Activity
Word for word, set down the entries that follow.

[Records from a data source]
theorem State.endVblankLine_getLsbD {s : State} (hly : s.ppu.ly.toNat ≤ 153) (k : Nat) : s.endVblankLine.iflag.getLsbD k =
    (s.iflag.getLsbD k || (decide (k = 1) && ((decide (s.endVblankLine.ppu.ly = s.ppu.lyc) && s.ppu.statEnables.getLsbD 3) ||
      (decide (s.ppu.ly = 153) && s.ppu.statEnables.getLsbD 2)))) := by
  rw [State.endVblankLine_ppu hly]
  by_cases hlast : s.ppu.ly = 153
  · rw [State.endVblankLine_of_last hlast, State.lycCheck_getLsbD, State.requestStat_getLsbD, State.requestStat_ppu, State.mapPpu_iflag,
      State.mapPpu_ppu]
    simp only [hlast, if_true, decide_true, Bool.true_and]
    rw [Bool.or_assoc, ← Bool.and_or_distrib_left, Bool.or_comm (s.ppu.statEnables.getLsbD 2)]
  · rw [State.endVblankLine_of_lt hly hlast, State.lycCheck_getLsbD, State.mapPpu_iflag, State.mapPpu_ppu]
    simp only [hlast, if_false, decide_false, Bool.false_and, Bool.or_false]

theorem State.endDataTransfer_ppu (s : State) : s.endDataTransfer.ppu =
    { s.ppu with
      fb := s.ppu.fb.set s.ppu.ly.toNat s.renderedLine, winDrawn := s.ppu.winDrawn || s.ppu.windowOnLine, mode := .hblank
      freeDraws := s.ppu.freeDraws + 1 } := by
  rw [State.endDataTransfer, State.requestStat_ppu, State.mapPpu_ppu]

theorem State.endDataTransfer_getLsbD (s : State) (k : Nat) : s.endDataTransfer.iflag.getLsbD k =
    (s.iflag.getLsbD k || (decide (k = 1) && s.ppu.statEnables.getLsbD 0)) := by
  rw [State.endDataTransfer, State.requestStat_getLsbD, State.mapPpu_iflag, State.mapPpu_ppu]

/-- Settles O53: each mode's end by what it leaves of the PPU and by the bits of IF it sets. -/
theorem lineEndsAndStatusRequests : Obligations.LineEndsAndStatusRequests := by
  unfold Obligations.LineEndsAndStatusRequests
  refine ⟨fun s => ?_, fun s hly => ?_, fun s => ?_, fun s => ⟨rfl, rfl⟩⟩
  · simp only [State.endHblank_ppu, State.endHblank_getLsbD]
    refine ⟨rfl, rfl, rfl, trivial, trivial, by simp, by simp, fun k hk => ?_⟩
    rw [decide_eq_false (by omega : k ≠ 1), decide_eq_false (by omega : k ≠ 0)]
    simp only [Bool.false_and, Bool.or_false]
  · simp only [State.endVblankLine_getLsbD hly, decide_true, Bool.true_and]
    rw [State.endVblankLine_ppu hly]
    refine ⟨rfl, rfl, rfl, rfl, (Bool.or_assoc ..).symm, fun k hk => ?_⟩
    rw [decide_eq_false hk, Bool.false_and, Bool.or_false]
  · simp only [State.endDataTransfer_ppu, State.endDataTransfer_getLsbD]
    refine ⟨trivial, by simp, fun k hk => ?_⟩
    rw [decide_eq_false hk, Bool.false_and, Bool.or_false]

/-! The frame signal and the frame buffer (60_exceptions R460, R483, R484). -/

/-- A buffer of rows of one width, joined: row `y`'s column `x` stands at `y * w + x`. -/
theorem getElem?_flatten_of_width {α : Type} {w : Nat} {rows : List (List α)} (hw : ∀ row ∈ rows, row.length = w) {x y : Nat} {row : List α}
    (hx : x < w) (hrow : rows[y]? = some row) : rows.flatten[y * w + x]? = row[x]? := by
  induction rows generalizing y with
  | nil => cases hrow
  | cons first rest ih =>
    have hfirst : first.length = w := hw first (List.mem_cons_self ..)
    rw [List.flatten_cons]
    cases y with
    | zero =>
      cases hrow
      rw [Nat.zero_mul, Nat.zero_add, List.getElem?_append_left (hfirst.symm ▸ hx)]
    | succ y =>
      rw [List.getElem?_append_right (by rw [hfirst, Nat.succ_mul]; omega), hfirst,
        show (y + 1) * w + x - w = y * w + x by rw [Nat.succ_mul]; omega]
      exact ih (fun row hrow => hw row (List.mem_cons_of_mem _ hrow)) hrow
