-- ==== Sys2Proof/Machine/Constants.lean ====
section
/-! DEFINITION. The constants ROM (40_constants.md, 10_state.md R31): read-only, fixed at manufacture, untouched by
reset, reached only through INIT, DIGEST, SELF_DIGEST (H0) and COMPRESS (K). -/

namespace Sys2Proof.Machine

/-- `K[0..15]` (R68). -/
def roundConstants0 : List Word :=
  [0x428A2F98, 0x71374491, 0xB5C0FBCF, 0xE9B5DBA5, 0x3956C25B, 0x59F111F1, 0x923F82A4, 0xAB1C5ED5,
   0xD807AA98, 0x12835B01, 0x243185BE, 0x550C7DC3, 0x72BE5D74, 0x80DEB1FE, 0x9BDC06A7, 0xC19BF174]

/-- `K[16..31]` (R68). -/
def roundConstants1 : List Word :=
  [0xE49B69C1, 0xEFBE4786, 0x0FC19DC6, 0x240CA1CC, 0x2DE92C6F, 0x4A7484AA, 0x5CB0A9DC, 0x76F988DA,
   0x983E5152, 0xA831C66D, 0xB00327C8, 0xBF597FC7, 0xC6E00BF3, 0xD5A79147, 0x06CA6351, 0x14292967]

/-- `K[32..47]` (R68). -/
def roundConstants2 : List Word :=
  [0x27B70A85, 0x2E1B2138, 0x4D2C6DFC, 0x53380D13, 0x650A7354, 0x766A0ABB, 0x81C2C92E, 0x92722C85,
   0xA2BFE8A1, 0xA81A664B, 0xC24B8B70, 0xC76C51A3, 0xD192E819, 0xD6990624, 0xF40E3585, 0x106AA070]

/-- `K[48..63]` (R68). -/
def roundConstants3 : List Word :=
  [0x19A4C116, 0x1E376C08, 0x2748774C, 0x34B0BCB5, 0x391C0CB3, 0x4ED8AA4A, 0x5B9CCA4F, 0x682E6FF3,
   0x748F82EE, 0x78A5636F, 0x84C87814, 0x8CC70208, 0x90BEFFFA, 0xA4506CEB, 0xBEF9A3F7, 0xC67178F2]

/-- `K[0..63]` (R67, R68): the first 32 bits of the fractional parts of the cube roots of the first 64 primes. -/
def roundConstants : List Word := roundConstants0 ++ roundConstants1 ++ roundConstants2 ++ roundConstants3

/-- `H0[0..7]` (R69, values supplied by the spec from FIPS 180-4; log 9). -/
def initialHash : Hash :=
  #v[0x6A09E667, 0xBB67AE85, 0x3C6EF372, 0xA54FF53A, 0x510E527F, 0x9B05688C, 0x1F83D9AB, 0x5BE0CD19]

end Sys2Proof.Machine
end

Exercise solution
theorem State.endVblankLine_getLsbD {s : State} (hly : s.ppu.ly.toNat ≤ 153) (k : Nat) : s.endVblankLine.iflag.getLsbD k =
    (s.iflag.getLsbD k || (decide (k = 1) && ((decide (s.endVblankLine.ppu.ly = s.ppu.lyc) && s.ppu.statEnables.getLsbD 3) ||
      (decide (s.ppu.ly = 153) && s.ppu.statEnables.getLsbD 2)))) := by
  rw [State.endVblankLine_ppu hly]
  by_cases hlast : s.ppu.ly = 153
  · rw [State.endVblankLine_of_last hlast, State.lycCheck_getLsbD, State.requestStat_getLsbD, State.requestStat_ppu, State.mapPpu_iflag,
      State.mapPpu_ppu]
    simp only [hlast, if_true, decide_true, Bool.true_and]
    rw [Bool.or_assoc, ← Bool.and_or_distrib_left, Bool.or_comm (s.ppu.statEnables.getLsbD 2)]
  · rw [State.endVblankLine_of_lt hly hlast, State.lycCheck_getLsbD, State.mapPpu_iflag, State.mapPpu_ppu]
    simp only [hlast, if_false, decide_false, Bool.false_and, Bool.or_false]

theorem State.endDataTransfer_ppu (s : State) : s.endDataTransfer.ppu =
    { s.ppu with
      fb := s.ppu.fb.set s.ppu.ly.toNat s.renderedLine, winDrawn := s.ppu.winDrawn || s.ppu.windowOnLine, mode := .hblank
      freeDraws := s.ppu.freeDraws + 1 } := by
  rw [State.endDataTransfer, State.requestStat_ppu, State.mapPpu_ppu]

theorem State.endDataTransfer_getLsbD (s : State) (k : Nat) : s.endDataTransfer.iflag.getLsbD k =
    (s.iflag.getLsbD k || (decide (k = 1) && s.ppu.statEnables.getLsbD 0)) := by
  rw [State.endDataTransfer, State.requestStat_getLsbD, State.mapPpu_iflag, State.mapPpu_ppu]

/-- Settles O53: each mode's end by what it leaves of the PPU and by the bits of IF it sets. -/
theorem lineEndsAndStatusRequests : Obligations.LineEndsAndStatusRequests := by
  unfold Obligations.LineEndsAndStatusRequests
  refine ⟨fun s => ?_, fun s hly => ?_, fun s => ?_, fun s => ⟨rfl, rfl⟩⟩
  · simp only [State.endHblank_ppu, State.endHblank_getLsbD]
    refine ⟨rfl, rfl, rfl, trivial, trivial, by simp, by simp, fun k hk => ?_⟩
    rw [decide_eq_false (by omega : k ≠ 1), decide_eq_false (by omega : k ≠ 0)]
    simp only [Bool.false_and, Bool.or_false]
  · simp only [State.endVblankLine_getLsbD hly, decide_true, Bool.true_and]
    rw [State.endVblankLine_ppu hly]
    refine ⟨rfl, rfl, rfl, rfl, (Bool.or_assoc ..).symm, fun k hk => ?_⟩
    rw [decide_eq_false hk, Bool.false_and, Bool.or_false]
  · simp only [State.endDataTransfer_ppu, State.endDataTransfer_getLsbD]
    refine ⟨trivial, by simp, fun k hk => ?_⟩
    rw [decide_eq_false hk, Bool.false_and, Bool.or_false]

/-! The frame signal and the frame buffer (60_exceptions R460, R483, R484). -/

/-- A buffer of rows of one width, joined: row `y`'s column `x` stands at `y * w + x`. -/
theorem getElem?_flatten_of_width {α : Type} {w : Nat} {rows : List (List α)} (hw : ∀ row ∈ rows, row.length = w) {x y : Nat} {row : List α}
    (hx : x < w) (hrow : rows[y]? = some row) : rows.flatten[y * w + x]? = row[x]? := by
  induction rows generalizing y with
  | nil => cases hrow
  | cons first rest ih =>
    have hfirst : first.length = w := hw first (List.mem_cons_self ..)
    rw [List.flatten_cons]
    cases y with
    | zero =>
      cases hrow
      rw [Nat.zero_mul, Nat.zero_add, List.getElem?_append_left (hfirst.symm ▸ hx)]
    | succ y =>
      rw [List.getElem?_append_right (by rw [hfirst, Nat.succ_mul]; omega), hfirst,
        show (y + 1) * w + x - w = y * w + x by rw [Nat.succ_mul]; omega]
      exact ih (fun row hrow => hw row (List.mem_cons_of_mem _ hrow)) hrow
-- ==== Sys2Proof/Machine/Constants.lean ====
section
/-! DEFINITION. The constants ROM (40_constants.md, 10_state.md R31): read-only, fixed at manufacture, untouched by
reset, reached only through INIT, DIGEST, SELF_DIGEST (H0) and COMPRESS (K). -/

namespace Sys2Proof.Machine

/-- `K[0..15]` (R68). -/
def roundConstants0 : List Word :=
  [0x428A2F98, 0x71374491, 0xB5C0FBCF, 0xE9B5DBA5, 0x3956C25B, 0x59F111F1, 0x923F82A4, 0xAB1C5ED5,
   0xD807AA98, 0x12835B01, 0x243185BE, 0x550C7DC3, 0x72BE5D74, 0x80DEB1FE, 0x9BDC06A7, 0xC19BF174]

/-- `K[16..31]` (R68). -/
def roundConstants1 : List Word :=
  [0xE49B69C1, 0xEFBE4786, 0x0FC19DC6, 0x240CA1CC, 0x2DE92C6F, 0x4A7484AA, 0x5CB0A9DC, 0x76F988DA,
   0x983E5152, 0xA831C66D, 0xB00327C8, 0xBF597FC7, 0xC6E00BF3, 0xD5A79147, 0x06CA6351, 0x14292967]

/-- `K[32..47]` (R68). -/
def roundConstants2 : List Word :=
  [0x27B70A85, 0x2E1B2138, 0x4D2C6DFC, 0x53380D13, 0x650A7354, 0x766A0ABB, 0x81C2C92E, 0x92722C85,
   0xA2BFE8A1, 0xA81A664B, 0xC24B8B70, 0xC76C51A3, 0xD192E819, 0xD6990624, 0xF40E3585, 0x106AA070]

/-- `K[48..63]` (R68). -/
def roundConstants3 : List Word :=
  [0x19A4C116, 0x1E376C08, 0x2748774C, 0x34B0BCB5, 0x391C0CB3, 0x4ED8AA4A, 0x5B9CCA4F, 0x682E6FF3,
   0x748F82EE, 0x78A5636F, 0x84C87814, 0x8CC70208, 0x90BEFFFA, 0xA4506CEB, 0xBEF9A3F7, 0xC67178F2]

/-- `K[0..63]` (R67, R68): the first 32 bits of the fractional parts of the cube roots of the first 64 primes. -/
def roundConstants : List Word := roundConstants0 ++ roundConstants1 ++ roundConstants2 ++ roundConstants3

/-- `H0[0..7]` (R69, values supplied by the spec from FIPS 180-4; log 9). -/
def initialHash : Hash :=
  #v[0x6A09E667, 0xBB67AE85, 0x3C6EF372, 0xA54FF53A, 0x510E527F, 0x9B05688C, 0x1F83D9AB, 0x5BE0CD19]

end Sys2Proof.Machine
end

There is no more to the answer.